DIRECTIONS:
Starting with the line that contains "s with engineMap" and stopping after the line that contains "s1.log spare 0x0104", copy the entries below exactly. Include nothing else.
#### SUPPLIED DATA ####
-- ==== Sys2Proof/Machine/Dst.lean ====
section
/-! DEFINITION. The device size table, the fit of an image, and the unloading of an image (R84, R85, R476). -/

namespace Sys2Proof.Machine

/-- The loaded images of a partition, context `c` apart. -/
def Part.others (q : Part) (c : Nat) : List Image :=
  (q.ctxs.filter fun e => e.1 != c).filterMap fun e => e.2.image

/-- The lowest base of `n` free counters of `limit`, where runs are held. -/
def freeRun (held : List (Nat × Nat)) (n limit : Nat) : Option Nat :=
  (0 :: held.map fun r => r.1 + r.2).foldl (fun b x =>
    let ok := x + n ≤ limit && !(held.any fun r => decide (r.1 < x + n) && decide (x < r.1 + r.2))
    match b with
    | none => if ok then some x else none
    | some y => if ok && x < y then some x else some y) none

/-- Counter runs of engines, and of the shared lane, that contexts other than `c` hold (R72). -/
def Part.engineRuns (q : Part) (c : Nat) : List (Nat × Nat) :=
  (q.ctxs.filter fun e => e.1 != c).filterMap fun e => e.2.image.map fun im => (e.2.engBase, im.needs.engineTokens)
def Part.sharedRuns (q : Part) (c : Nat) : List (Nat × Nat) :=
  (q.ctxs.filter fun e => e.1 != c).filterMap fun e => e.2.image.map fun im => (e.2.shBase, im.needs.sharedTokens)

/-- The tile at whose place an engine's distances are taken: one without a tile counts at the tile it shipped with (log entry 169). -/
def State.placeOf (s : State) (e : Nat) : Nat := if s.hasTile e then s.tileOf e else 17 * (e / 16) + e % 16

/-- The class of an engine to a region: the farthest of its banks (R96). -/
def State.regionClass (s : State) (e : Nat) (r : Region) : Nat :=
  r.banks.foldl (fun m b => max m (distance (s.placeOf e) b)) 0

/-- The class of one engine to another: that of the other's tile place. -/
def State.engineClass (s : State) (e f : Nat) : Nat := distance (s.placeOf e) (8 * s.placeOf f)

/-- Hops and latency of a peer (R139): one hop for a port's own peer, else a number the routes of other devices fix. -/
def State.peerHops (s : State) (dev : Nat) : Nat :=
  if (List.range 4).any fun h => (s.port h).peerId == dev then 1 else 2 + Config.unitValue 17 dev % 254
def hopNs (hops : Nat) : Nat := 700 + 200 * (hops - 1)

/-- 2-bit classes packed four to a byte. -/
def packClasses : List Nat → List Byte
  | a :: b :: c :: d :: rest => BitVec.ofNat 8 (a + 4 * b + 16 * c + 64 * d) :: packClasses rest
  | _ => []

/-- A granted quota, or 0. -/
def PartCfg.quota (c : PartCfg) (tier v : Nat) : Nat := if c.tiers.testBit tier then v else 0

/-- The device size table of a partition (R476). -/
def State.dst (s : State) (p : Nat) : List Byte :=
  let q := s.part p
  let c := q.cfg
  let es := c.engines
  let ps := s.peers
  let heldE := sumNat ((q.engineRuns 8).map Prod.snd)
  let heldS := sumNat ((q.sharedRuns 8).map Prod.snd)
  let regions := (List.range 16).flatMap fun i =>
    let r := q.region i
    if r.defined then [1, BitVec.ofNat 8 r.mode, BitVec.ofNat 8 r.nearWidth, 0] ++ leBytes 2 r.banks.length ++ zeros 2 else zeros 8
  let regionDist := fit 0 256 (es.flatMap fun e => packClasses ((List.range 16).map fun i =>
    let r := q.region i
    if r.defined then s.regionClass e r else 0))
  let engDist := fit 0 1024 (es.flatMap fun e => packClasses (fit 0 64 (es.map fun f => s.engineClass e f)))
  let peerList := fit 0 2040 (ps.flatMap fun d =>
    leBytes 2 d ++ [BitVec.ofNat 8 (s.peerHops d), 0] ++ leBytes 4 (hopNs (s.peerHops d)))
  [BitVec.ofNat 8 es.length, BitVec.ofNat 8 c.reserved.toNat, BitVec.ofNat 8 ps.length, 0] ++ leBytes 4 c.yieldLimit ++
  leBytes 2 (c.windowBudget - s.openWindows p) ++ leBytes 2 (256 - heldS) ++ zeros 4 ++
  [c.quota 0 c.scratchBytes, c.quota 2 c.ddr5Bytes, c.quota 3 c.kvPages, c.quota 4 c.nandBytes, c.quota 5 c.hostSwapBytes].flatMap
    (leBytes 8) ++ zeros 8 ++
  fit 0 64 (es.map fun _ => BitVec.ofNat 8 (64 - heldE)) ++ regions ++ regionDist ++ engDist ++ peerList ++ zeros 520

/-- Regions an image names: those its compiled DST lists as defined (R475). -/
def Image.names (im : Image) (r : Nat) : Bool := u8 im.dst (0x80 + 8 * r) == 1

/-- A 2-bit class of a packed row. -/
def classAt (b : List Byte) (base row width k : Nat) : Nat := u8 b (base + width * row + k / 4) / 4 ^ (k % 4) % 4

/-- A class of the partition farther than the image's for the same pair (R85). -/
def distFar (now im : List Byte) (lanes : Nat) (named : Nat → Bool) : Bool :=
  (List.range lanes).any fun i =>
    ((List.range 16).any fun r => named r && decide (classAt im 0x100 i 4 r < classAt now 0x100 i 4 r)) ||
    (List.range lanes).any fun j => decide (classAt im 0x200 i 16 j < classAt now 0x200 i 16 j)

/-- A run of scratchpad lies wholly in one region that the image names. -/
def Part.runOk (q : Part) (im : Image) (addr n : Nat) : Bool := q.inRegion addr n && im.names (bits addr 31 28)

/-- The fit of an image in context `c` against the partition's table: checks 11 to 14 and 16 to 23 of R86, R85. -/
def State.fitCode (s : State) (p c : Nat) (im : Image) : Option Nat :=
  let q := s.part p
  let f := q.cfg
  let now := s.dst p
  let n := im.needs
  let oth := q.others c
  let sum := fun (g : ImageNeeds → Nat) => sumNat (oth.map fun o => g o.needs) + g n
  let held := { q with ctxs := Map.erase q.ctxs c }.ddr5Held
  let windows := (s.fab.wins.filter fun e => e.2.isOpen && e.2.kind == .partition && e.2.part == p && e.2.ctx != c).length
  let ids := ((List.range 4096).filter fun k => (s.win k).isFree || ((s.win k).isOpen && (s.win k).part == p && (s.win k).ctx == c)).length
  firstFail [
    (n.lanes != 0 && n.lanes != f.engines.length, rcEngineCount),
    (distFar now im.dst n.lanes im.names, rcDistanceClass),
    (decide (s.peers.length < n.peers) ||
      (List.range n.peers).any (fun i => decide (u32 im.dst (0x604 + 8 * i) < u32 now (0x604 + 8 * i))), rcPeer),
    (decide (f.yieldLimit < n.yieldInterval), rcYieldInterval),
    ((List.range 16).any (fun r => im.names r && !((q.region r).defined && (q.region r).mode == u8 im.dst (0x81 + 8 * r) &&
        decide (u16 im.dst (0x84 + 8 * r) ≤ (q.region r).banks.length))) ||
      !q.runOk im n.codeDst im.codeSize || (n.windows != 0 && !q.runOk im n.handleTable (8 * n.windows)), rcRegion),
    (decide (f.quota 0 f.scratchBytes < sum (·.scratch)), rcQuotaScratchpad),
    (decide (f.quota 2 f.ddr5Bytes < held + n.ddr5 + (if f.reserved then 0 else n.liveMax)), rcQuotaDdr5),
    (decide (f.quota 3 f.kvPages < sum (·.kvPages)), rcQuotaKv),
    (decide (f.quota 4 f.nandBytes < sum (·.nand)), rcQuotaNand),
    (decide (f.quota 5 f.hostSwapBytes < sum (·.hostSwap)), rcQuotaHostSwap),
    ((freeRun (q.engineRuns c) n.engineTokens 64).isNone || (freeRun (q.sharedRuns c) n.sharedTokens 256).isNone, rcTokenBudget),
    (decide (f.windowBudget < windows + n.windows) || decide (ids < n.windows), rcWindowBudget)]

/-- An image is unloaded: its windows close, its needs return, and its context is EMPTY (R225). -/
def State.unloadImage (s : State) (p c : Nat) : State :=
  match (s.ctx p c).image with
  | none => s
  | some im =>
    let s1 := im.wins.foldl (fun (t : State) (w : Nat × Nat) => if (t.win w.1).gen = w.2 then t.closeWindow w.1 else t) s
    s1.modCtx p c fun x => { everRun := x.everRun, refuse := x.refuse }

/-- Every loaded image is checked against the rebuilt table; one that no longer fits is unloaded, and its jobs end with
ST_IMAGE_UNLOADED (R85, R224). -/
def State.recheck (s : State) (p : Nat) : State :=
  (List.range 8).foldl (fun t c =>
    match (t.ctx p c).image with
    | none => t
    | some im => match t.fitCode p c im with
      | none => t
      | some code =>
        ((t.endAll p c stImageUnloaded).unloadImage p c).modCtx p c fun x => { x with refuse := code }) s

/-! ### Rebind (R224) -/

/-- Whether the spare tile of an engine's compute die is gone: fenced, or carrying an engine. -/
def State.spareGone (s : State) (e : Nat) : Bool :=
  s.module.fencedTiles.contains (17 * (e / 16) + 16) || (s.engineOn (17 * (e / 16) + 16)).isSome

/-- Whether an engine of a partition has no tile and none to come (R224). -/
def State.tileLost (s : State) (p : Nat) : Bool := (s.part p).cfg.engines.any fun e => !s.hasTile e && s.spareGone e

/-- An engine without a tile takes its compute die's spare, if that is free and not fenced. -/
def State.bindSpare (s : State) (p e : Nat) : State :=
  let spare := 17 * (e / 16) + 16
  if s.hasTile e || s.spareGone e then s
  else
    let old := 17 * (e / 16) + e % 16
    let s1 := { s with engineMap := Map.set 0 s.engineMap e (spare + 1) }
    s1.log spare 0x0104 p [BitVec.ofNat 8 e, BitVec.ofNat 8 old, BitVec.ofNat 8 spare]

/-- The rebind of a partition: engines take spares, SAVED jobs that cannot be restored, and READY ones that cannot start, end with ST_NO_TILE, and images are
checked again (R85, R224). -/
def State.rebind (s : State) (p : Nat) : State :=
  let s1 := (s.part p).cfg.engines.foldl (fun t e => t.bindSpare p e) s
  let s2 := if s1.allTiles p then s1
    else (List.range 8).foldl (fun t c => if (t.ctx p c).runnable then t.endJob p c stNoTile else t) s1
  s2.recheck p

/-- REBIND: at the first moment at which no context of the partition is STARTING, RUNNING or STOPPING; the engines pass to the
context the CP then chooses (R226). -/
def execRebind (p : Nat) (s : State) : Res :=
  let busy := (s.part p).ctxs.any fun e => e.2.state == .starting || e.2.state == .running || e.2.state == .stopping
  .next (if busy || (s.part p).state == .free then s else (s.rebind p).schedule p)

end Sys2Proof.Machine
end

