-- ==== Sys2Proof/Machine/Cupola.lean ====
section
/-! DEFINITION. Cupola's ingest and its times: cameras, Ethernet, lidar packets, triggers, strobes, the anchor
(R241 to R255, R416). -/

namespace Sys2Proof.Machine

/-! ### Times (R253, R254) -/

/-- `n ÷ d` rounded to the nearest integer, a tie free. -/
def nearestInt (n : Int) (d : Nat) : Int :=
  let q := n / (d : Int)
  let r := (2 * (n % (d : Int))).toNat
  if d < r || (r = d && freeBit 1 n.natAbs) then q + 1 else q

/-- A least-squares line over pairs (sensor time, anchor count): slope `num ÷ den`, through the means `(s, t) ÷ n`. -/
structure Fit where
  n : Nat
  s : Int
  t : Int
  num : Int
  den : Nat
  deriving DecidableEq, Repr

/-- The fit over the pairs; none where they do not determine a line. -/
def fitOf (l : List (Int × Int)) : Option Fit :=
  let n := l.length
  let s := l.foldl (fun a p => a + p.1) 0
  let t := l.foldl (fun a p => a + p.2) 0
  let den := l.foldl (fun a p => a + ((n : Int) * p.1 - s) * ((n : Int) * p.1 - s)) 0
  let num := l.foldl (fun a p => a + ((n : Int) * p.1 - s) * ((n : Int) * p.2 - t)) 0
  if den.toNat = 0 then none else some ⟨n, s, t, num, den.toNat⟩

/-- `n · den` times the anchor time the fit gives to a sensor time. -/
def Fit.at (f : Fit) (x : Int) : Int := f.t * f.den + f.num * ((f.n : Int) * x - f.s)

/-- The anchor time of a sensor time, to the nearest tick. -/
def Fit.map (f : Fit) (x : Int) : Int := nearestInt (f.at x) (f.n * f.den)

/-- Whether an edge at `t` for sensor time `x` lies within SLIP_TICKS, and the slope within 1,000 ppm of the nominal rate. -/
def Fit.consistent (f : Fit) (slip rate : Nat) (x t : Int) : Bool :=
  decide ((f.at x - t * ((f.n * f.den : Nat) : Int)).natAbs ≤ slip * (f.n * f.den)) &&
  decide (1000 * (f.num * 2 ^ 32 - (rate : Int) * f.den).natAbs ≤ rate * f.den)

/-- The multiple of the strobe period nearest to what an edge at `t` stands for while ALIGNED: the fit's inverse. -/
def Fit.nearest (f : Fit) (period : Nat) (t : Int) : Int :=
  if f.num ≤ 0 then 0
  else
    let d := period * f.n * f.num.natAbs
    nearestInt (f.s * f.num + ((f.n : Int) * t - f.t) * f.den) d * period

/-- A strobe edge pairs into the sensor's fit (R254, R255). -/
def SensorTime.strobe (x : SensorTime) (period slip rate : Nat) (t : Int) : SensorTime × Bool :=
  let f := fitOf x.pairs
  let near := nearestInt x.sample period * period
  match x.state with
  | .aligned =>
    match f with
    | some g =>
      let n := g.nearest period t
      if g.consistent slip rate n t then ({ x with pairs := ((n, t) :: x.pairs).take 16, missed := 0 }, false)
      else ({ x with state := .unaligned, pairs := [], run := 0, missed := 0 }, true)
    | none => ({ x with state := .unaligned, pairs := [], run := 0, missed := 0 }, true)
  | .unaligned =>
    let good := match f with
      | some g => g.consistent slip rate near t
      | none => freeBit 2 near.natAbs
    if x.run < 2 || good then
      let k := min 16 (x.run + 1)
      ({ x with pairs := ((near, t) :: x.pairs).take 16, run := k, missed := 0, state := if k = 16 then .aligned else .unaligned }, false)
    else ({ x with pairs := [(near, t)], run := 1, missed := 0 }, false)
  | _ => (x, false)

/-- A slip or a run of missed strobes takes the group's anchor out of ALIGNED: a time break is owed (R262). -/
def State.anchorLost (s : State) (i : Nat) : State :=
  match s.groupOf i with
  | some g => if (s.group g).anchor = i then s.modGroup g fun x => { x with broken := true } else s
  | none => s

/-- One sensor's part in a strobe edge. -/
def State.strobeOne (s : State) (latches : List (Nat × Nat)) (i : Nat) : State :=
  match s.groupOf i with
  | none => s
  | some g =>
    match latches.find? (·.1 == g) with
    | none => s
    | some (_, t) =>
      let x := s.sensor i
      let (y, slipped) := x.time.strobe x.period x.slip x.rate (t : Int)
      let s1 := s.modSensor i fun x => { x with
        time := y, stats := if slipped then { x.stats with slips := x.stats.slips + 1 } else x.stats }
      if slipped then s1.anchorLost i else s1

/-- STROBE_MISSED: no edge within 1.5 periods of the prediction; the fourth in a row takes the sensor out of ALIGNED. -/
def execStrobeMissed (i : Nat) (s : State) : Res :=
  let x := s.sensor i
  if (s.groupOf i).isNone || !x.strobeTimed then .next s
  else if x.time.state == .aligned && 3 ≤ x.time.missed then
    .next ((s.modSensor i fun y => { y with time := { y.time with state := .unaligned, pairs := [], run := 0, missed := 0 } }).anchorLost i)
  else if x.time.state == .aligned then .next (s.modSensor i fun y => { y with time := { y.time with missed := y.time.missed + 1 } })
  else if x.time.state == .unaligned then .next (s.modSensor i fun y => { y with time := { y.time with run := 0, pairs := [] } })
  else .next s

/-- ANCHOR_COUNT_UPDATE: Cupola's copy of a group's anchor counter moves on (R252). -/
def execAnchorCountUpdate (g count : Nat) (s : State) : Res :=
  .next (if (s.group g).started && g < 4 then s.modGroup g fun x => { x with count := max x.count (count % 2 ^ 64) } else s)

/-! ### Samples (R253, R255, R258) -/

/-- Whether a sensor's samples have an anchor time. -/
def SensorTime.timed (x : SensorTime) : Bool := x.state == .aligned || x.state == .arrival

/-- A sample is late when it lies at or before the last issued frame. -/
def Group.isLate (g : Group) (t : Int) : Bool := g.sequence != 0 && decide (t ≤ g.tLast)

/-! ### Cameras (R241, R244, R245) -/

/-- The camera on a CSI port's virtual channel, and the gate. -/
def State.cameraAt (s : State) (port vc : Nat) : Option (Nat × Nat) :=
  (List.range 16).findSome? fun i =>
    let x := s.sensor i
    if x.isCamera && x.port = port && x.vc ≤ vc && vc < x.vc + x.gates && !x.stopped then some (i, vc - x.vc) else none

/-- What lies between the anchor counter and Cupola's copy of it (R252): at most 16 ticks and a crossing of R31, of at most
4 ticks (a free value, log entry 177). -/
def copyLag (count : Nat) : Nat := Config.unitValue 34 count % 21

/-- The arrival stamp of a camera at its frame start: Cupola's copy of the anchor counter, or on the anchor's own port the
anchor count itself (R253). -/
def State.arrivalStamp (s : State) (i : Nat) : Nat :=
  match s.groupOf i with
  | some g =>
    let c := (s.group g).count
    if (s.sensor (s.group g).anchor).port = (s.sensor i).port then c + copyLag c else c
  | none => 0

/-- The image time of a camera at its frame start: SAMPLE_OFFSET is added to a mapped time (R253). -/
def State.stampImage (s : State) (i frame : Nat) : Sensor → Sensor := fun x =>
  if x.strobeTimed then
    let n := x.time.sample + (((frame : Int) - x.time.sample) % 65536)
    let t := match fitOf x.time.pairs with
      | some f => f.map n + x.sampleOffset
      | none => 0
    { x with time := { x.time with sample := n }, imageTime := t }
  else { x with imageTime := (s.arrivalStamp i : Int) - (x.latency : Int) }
####
TASK RESPONSE:
    let s1 := { s with engineMap := Map.set 0 s.engineMap e (spare + 1) }
    s1.log spare 0x0104 p [BitVec.ofNat 8 e, BitVec.ofNat 8 old, BitVec.ofNat 8 spare]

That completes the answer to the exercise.